• [MATERIAL SHOWN]:
-- ==== Sys2Proof/Machine/Fleet.lean ====
section
/-! DEFINITION. Machine/Fleet.lean: what Erg does to form a fleet and to keep it (spec/13 R309, R326 to R340). -/

namespace Sys2Proof.Machine

def jsAlone : Nat := 0
def jsProbing : Nat := 1
def jsReady : Nat := 2
def jsJoined : Nat := 3
def jsLeft : Nat := 4
def jsIsolated : Nat := 5

def Blk.setFleet (b : Blk) (x : FleetSt) : Blk := { b with fleet := x }
def Blk.jstate (b : Blk) : Nat := b.get SCHED.JOIN_CTRL_JSTATE
def Blk.setJstate (b : Blk) (s : Nat) : Blk := b.conf SCHED.JOIN_CTRL_JSTATE s
def Blk.self (b : Blk) : Nat := b.get XROUTE.NODE_ID

/-- The fleet's safe state (spec/13 R340, spec/20 R506): trunk and scene groups start no more, stems go on (notes/assumptions/100),
and Erg forces OVERRUN. -/
def Blk.fleetSafe (b : Blk) : Blk :=
  let b := b.setFleet { b.fleet with blind := true }
  let b := b.setInsts (b.sched.insts.filter (fun i => b.partRuns i.part || !i.unstarted))
  if b.powered Page.SCHED then b.writeIrqForce Page.SCHED 4 else b

/-- A notice goes out on every TRAINED or OPEN port but one (R329). -/
def Blk.floodJoin (b : Blk) (except : Option Nat) (payload : List Byte) : Blk :=
  b.joinOnPorts (b.fleetPorts.filter (fun p => except != some p)) payload

/-- A notice of this node's own: its SEQ is the next notice number. -/
def Blk.ownNotice (b : Blk) (kind node epoch at_ : Nat) : Blk :=
  let seq := (b.fleet.seq + 1) % 65536
  let b := b.setFleet { b.fleet with seq := seq, seen := b.fleet.seen ++ [(kind, node, seq)] }
  b.floodJoin none (b.joinBytes kind node epoch seq at_ 1)

/-- A notice of another node: forwarded the first time (R329); with it whether it is the first. -/
def Blk.takeNotice (b : Blk) (port : Nat) (d : List Byte) : Bool × Blk :=
  let k := (leAt d 0 1, leAt d 1 1, leAt d 14 2)
  if b.fleet.seen.contains k then (false, b)
  else (true, (b.setFleet { b.fleet with seen := b.fleet.seen ++ [k] }).floodJoin (some port) d)

/-! ### Variants -/

def planEntryBytes (e : PlanEntry) : List Byte :=
  natLe 2 e.group ++ natLe 2 e.mask ++ natLe 2 e.start ++ natLe 2 e.latest ++ natLe 2 e.timeout ++ natLe 2 e.retryBy ++
    natLe 1 e.flags ++ natLe 3 0

/-- The spare Wadi half takes a variant's entries with ARMED 0 (R336); a control word's bits are WD_CTRL's. -/
def Blk.loadWadis (b : Blk) (ws : List (Nat × Nat × Nat)) : Blk :=
  let base := 256 * (1 - b.fleet.half)
  b.when (b.powered Page.XQP) fun b => b.each (List.range 256) (fun b i =>
    let w := nth ws i (0, 0, 0)
    let e := base + i
    let b := (b.setWord (XQP.WD_CTRL_VALID e).key (BitVec.ofNat 32 w.2.1)).conf (XQP.WD_CTRL_ARMED e) 0
    ((b.conf (XQP.WD_THRESH e) w.1).setWord (XQP.WD_ARG e).key (BitVec.ofNat 32 w.2.2)).set (XQP.WD_COUNT e) 0)
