-- ==== Sys2Proof/Machine/Requests.lean ====
section
/-! DEFINITION. Machine/Requests.lean: what a REQUEST does when Erg executes it (spec/15 R390, Tables 9 and 10), the client
messages in MAINTENANCE and STANDBY (spec/15 R379, spec/16 R404, R412), and received Ethernet frames (spec/15 R367). -/

namespace Sys2Proof.Machine

/-! ### Execution of accepted work (spec/15 R390) -/

def csOk : Nat := 0
def csFailed : Nat := 1
def csNodeLost : Nat := 2
def csDenied : Nat := 3

/-- The entry a request command names: of the node's own ring, or of the fostered ward's (spec/15 R396). -/
def Blk.reqEntry (b : Blk) (ward : Bool) (e : Nat) : JEntry := if ward then b.ward e else b.jent e

/-- The entry is accepted, of this kind, and not yet done. -/
def Blk.reqReady (b : Blk) (ward : Bool) (e kind : Nat) : Bool :=
  let x := b.reqEntry ward e
  b.journalOn && b.ergRuns && x.state == jAccepted && x.stage == 0 && !x.asked && x.kind == kind

/-- Erg builds the completion item in its slot and asks for the commit; a fostered entry commits at its foster context. -/
def Blk.reqFinish (b : Blk) (ward : Bool) (e status : Nat) (body : List Byte) : Blk :=
  if ward then b.commitWard e status body
  else (b.bulkPost 1 (b.jBase + jItemOff e) (b.completionItem (b.jent e) status body)).commitEntry e

/-- Execution of a kind other than QUERY: NODE_LOST for a fostered entry, DENIED where the permission is withdrawn, else what the
kind does, with the completion's status and body (spec/15 Tables 9 and 10). -/
def Node.reqRun (n : Node) (ward : Bool) (e kind : Nat) (f : Node → JEntry → Nat × List Byte × Node) : Node :=
  let x := n.b.reqEntry ward e
  if !n.b.reqReady ward e kind then n
  else if ward then n.on (fun b => b.reqFinish true e csNodeLost [])
  else if requestNeeds x.body &&& n.b.permOf x.client != requestNeeds x.body then n.on (fun b => b.reqFinish false e csDenied [])
  else
    let (status, body, n) := f n x
    n.on (fun b => b.reqFinish false e status body)

/-! #### QUERY (notes/assumptions/63) -/

/-- Journal area an entry's bytes stand in. -/
def Blk.reqArea (b : Blk) (ward : Bool) : Nat := if ward then b.wardBase else b.jBase

/-- Where Erg has the result block of an entry's query written: in its completion slot, from its second 64 bytes on. -/
def Blk.reqResultAt (b : Blk) (ward : Bool) (e : Nat) : Nat := b.reqArea ward + jItemOff e + 64

/-- The entry's query as a descriptor (spec/14 R353 Table 3). -/
def Blk.reqDescriptor (b : Blk) (ward : Bool) (e : Nat) : List Byte :=
  let x := b.reqEntry ward e
  natLe 4 x.reqSeq ++ natLe 4 0 ++ natLe 2 (leAt x.body 4 2) ++ natLe 2 (leAt x.body 6 2) ++ natLe 1 (leAt x.body 8 1) ++
  natLe 1 (hMetric (b.slotHdr (b.get SEARCH.ACTIVE_SLOT))) ++ natLe 2 (leAt x.body 10 2) ++ natLe 8 (b.reqArea ward + jBodyOff e + 12) ++
  natLe 8 (b.reqResultAt ward e) ++ natLe 32 0

/-- Key of an entry in the list of posted queries. -/
def reqKey (ward : Bool) (e : Nat) : Nat := if ward then 4096 + e else e

/-- The entry's query is posted, once. -/
def Blk.reqPost (b : Blk) (ward : Bool) (e : Nat) : Blk :=
  let k := reqKey ward e
  if b.journal.queries.any (fun q => q.1 == k) || !b.searchOn then b
  else
    let at_ := b.reqResultAt ward e
    { b with journal := { b.journal with queries := b.journal.queries ++ [(k, at_)] } }.postQuery (b.reqDescriptor ward e)

/-- The entry's query has ended: its result block is the completion's body. -/
def Blk.reqResult (b : Blk) (ward : Bool) (e : Nat) : Blk :=
  let k := reqKey ward e
  match b.journal.queries.find? (fun q => q.1 == k) with
  | none => b
  | some (_, at_) =>
    if b.search.own.any (fun o => o.result == at_) then b
    else
      let (c, h, b) := b.bulkRead 1 at_ 64
      let (c, block, b) := if c == 0 then b.bulkRead 1 at_ (64 + 16 * min 1024 (leAt h 6 2)) else (c, [], b)
      if c != 0 then b
      else
        let b := { b with journal := { b.journal with queries := b.journal.queries.filter (fun q => q.1 != k) } }
        b.reqFinish ward e (if leAt block 4 1 ≤ 1 then csOk else csFailed) block

/-- REQ_QUERY (spec/15 R390, R396): the query is posted on the search path; once its result block is written, it is committed. -/
def Blk.reqQuery (b : Blk) (ward : Bool) (e : Nat) : Blk :=
  let x := b.reqEntry ward e
  if !b.reqReady ward e 1 then b
  else if !ward && requestNeeds x.body &&& b.permOf x.client != requestNeeds x.body then b.reqFinish false e csDenied []
  else (b.reqPost ward e).reqResult ward e

/-! #### The other kinds -/

/-- Configuration word `i` of client `k` set. -/
def Blk.setClWord (b : Blk) (k i v : Nat) : Blk :=
  (b.setWord ((CLIENT.CFG_EN k).key + 4 * i) (BitVec.ofNat 32 v)).markChanged Page.CLIENT

/-- REQ_SUBSCRIBE (spec/15 R377). -/
def Node.reqSubscribe (n : Node) (ward : Bool) (e : Nat) : Node :=
  n.reqRun ward e 2 fun n x =>
    let k := x.client
    (csOk, [], n.on fun b =>
      ((b.setClWord k 5 (leAt x.body 4 1)).setClWord k 6 (leAt x.body 8 4)).setClWord k 7 (leAt x.body 12 4))

/-- Page number of a host address: page n lies at 4000_0000h + n × 1000h; an address outside the register space lies in no page
(spec/03 R54). -/
def hostPage (a : Nat) : Nat := if 0x40000000 ≤ a && a < 0x40100000 then (a - 0x40000000) / 4096 else 256

/-- One register access of the host path (spec/03 R54, R78). -/
def Node.hostReg (n : Node) (p : List Byte) : Reply × Node :=
  let a := leAt p 8 4
  if leAt p 4 1 == 1 then n.accessWrite .hostPath (hostPage a) (a % 4096) true (BitVec.ofNat 32 (leAt p 12 4))
  else n.accessRead .hostPath (hostPage a) (a % 4096) true

/-- The completion body of a REG request. -/
def regBody (r : Reply) : List Byte := natLe 4 r.data.toNat ++ natLe 1 r.cause ++ natLe 3 0

/-- REQ_REG (spec/03 R78). -/
def Node.reqReg (n : Node) (ward : Bool) (e : Nat) : Node :=
  n.reqRun ward e 3 fun n x =>
    let (r, n) := n.hostReg x.body
    (if r.cause == 0 then csOk else csFailed, regBody r, n)

/-- Configuration words 0 to 9 that CONFIG_CLIENT sets (spec/15 R376, Table 10). -/
def clientWords (p : List Byte) : List Nat :=
  let byte := fun i => leAt p i 1
  [byte 5 + byte 6 % 8 * 2 + byte 16 * 2 ^ 7 + byte 17 * 2 ^ 8 + leAt p 18 2 * 2 ^ 16, leAt p 20 4, leAt p 24 4, leAt p 28 4, leAt p 32 4,
   byte 7, leAt p 8 4, leAt p 12 4, leAt p 36 4, leAt p 40 4 % 2 ^ 24]

/-- REQ_CONFIG_CLIENT (spec/15 R390): an OPEN context whose binding or PERM changes is told at its old address. -/
def Blk.configClient (b : Blk) (p : List Byte) : Blk :=
  let k := leAt p 4 1
  let set := fun (b : Blk) => b.each (List.range 10) (fun b i => b.setClWord k i (nth (clientWords p) i 0))
  let new := set b
  let same := b.clMac k == new.clMac k && b.binding k == new.binding k && b.permOf k == new.permOf k && b.clEnabled k == new.clEnabled k
  if b.clOpen k && !same then set (b.closeClient k 2) else new

def Node.reqConfig (n : Node) (ward : Bool) (e : Nat) : Node :=
  n.reqRun ward e 4 (fun n x => (csOk, [], n.on (fun b => b.configClient x.body)))

/-- REQ_PLAN_OFFER (spec/13 R327): the plan in the slot of module flash the request names. -/
def Node.reqPlanOffer (n : Node) (ward : Bool) (e : Nat) (p : Plan) : Node :=
  n.reqRun ward e 5 fun n _ =>
    let (report, b) := n.b.planTaken p
    (if leAt report 0 1 == 0 then csOk else csFailed, report, { n with b := b })

/-- REQ_PRIV (spec/18 R464): Erg forwards the action to Hamada; presence counts now. -/
def Node.reqPriv (n : Node) (ward : Bool) (e : Nat) (env : BurnEnv) (flashErr : Bool) : Node :=
  n.reqRun ward e 6 fun n x =>
    let d := natLe 8 x.reqSeq ++ natLe 1 (leAt x.body 4 1) ++ natLe 7 0 ++ x.body.drop 8
    let (a, n) := n.privPayload d env flashErr
    (if a.status == psOk then csOk else if a.status == psDenied then csDenied else csFailed, a.result, n)

/-- REQ_HEALTH_NOW (spec/15 R390). -/
def Node.reqHealth (n : Node) (ward : Bool) (e : Nat) : Node :=
  n.reqRun ward e 7 (fun n _ => (csOk, n.b.healthItem, n))

/-! ### Client messages -/

/-- ICP_OPEN in every mode: in STANDBY each OPEN gets NO_SERVICE with tally fault code 0 (spec/16 R404), and one for client 0 from
its binding is the wake source HOST (spec/16 Table 6). -/
def Blk.icpOpenMsg (b : Blk) (m : IcpMsg) : Blk :=
  if b.power.mode != 2 || b.inMaintenance then b.icpOpen m
  else if !b.icpTakes m then b
  else
    let b := b.icpTo m.mac m.src (m.client % 64) m.origin 0 0x85 0 (natLe 2 0 ++ natLe 1 (b.get LIFE.STATE) ++ natLe 1 0)
    b.when (b.ctxNamed m == some 0 && b.bound 0 m) (fun b => b.wakeSource 4)

/-- ICP_ACK with what waits on it: a wake record that every context has acknowledged is freed (spec/16 R424). -/
def Blk.icpAckMsg (b : Blk) (m : IcpMsg) : Blk := (b.icpAck m).wakeAcked

/-- ICP_CLOSE (spec/15 R375). -/
def Blk.icpCloseMsg (b : Blk) (m : IcpMsg) : Blk := (b.icpClose m).wakeAcked

/-- A client 0 REG read, served in MAINTENANCE (spec/15 R379, spec/03 R79; notes/assumptions/63). -/
def maintReg (k : Nat) (p : List Byte) : Bool := k == 0 && requestOk p && leAt p 0 1 == 3 && leAt p 4 1 == 0

/-- A read served in MAINTENANCE: its completion goes out as one RECORDS item, nothing is journalled. -/
def Node.maintServe (n : Node) (seq : Nat) (p : List Byte) : Node :=
  let (r, n) := n.hostReg p
  n.on fun b =>
    let x : JEntry := { noEntry with client := 0, kind := 3, reqSeq := seq, accept := b.now }
    let b := b.setCl 0 { b.cl 0 with lastReq := max (b.cl 0).lastReq seq }
    b.appendItem 0 (b.completionItem x (if r.cause == 0 then csOk else csFailed) (regBody r)) true false

/-- ICP_REQUEST (spec/15 R372, R379, R391): reassembled, then checked. -/
def Node.icpRequest (n : Node) (m : IcpMsg) : Node :=
  if !n.b.icpTakes m then n
  else match n.b.ctxNamed m with
    | none => n.on Blk.unbound
    | some k =>
      if !n.b.bound k m then n.on Blk.unbound
      else
        let (whole, b) := n.b.reassemble k m
        let n := { n with b := b }
        match whole with
        | none => n
        | some p => if n.b.inMaintenance && maintReg k p then n.maintServe m.seq p else n.on (fun b => b.request k m.seq p)

/-- A client's datagram as a message of one TYPE: malformed, or taken by `f` (spec/15 R370). -/
def Node.icpIn (n : Node) (m : IcpMsg) (f : Node → Node) : Node := if icpMalformed m then n.on Blk.rxBad else f n

/-- A message of a client by its TYPE (spec/15 Table 3); a device's TYPE asks nothing of a device. -/
def Node.icpMessage (n : Node) (type : Nat) (m : IcpMsg) : Node :=
  if type == 1 then n.on (fun b => b.icpOpenMsg m)
  else if type == 2 then n.on (fun b => b.icpCloseMsg m)
  else if type == 3 then n.on (fun b => b.icpAckMsg m)
  else if type == 4 then n.icpRequest m
  else if type == 5 then n.on (fun b => b.icpPing m)
  else n

/-- A datagram to the ICP port: malformed, it is counted in RX_BAD (spec/15 R370). -/
def Node.icpDatagramIn (n : Node) (mac : Nat) (src : HostAddr) (d : List Byte) : Node :=
  match icpParse mac src d with
  | some (type, m) => n.icpMessage type m
  | none => n.on Blk.rxBad

/-- ETH_FRAME_RECEIVE (spec/15 R367). -/
def Node.ethFrame (n : Node) (mac : Nat) (f : EthFrame) : Node :=
  if !n.b.macTakes mac then n
  else match f with
    | .udp target src d =>
      if n.b.macAddress mac target && target.port == n.b.get (HOST.UDP_PORT mac) then
        (n.on (fun b => b.bumpSat (HOST.RX_FRAMES mac))).icpDatagramIn mac src d
      else n.on (fun b => b.etherOther mac f)
    | _ => n.on (fun b => b.etherOther mac f)

end Sys2Proof.Machine
end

• [INSTRUCTIONS FOR THE TASK]:
Reproduce exactly the lines of the records above from the one with "n.reqRun ward e 5 fun n _ =>" to the one with "n.reqRun ward e 6 fun n x =>", both included, and leave out everything else.

• [OUTPUT OF THE TASK]:
  n.reqRun ward e 5 fun n _ =>
    let (report, b) := n.b.planTaken p
    (if leAt report 0 1 == 0 then csOk else csFailed, report, { n with b := b })

/-- REQ_PRIV (spec/18 R464): Erg forwards the action to Hamada; presence counts now. -/
def Node.reqPriv (n : Node) (ward : Bool) (e : Nat) (env : BurnEnv) (flashErr : Bool) : Node :=
  n.reqRun ward e 6 fun n x =>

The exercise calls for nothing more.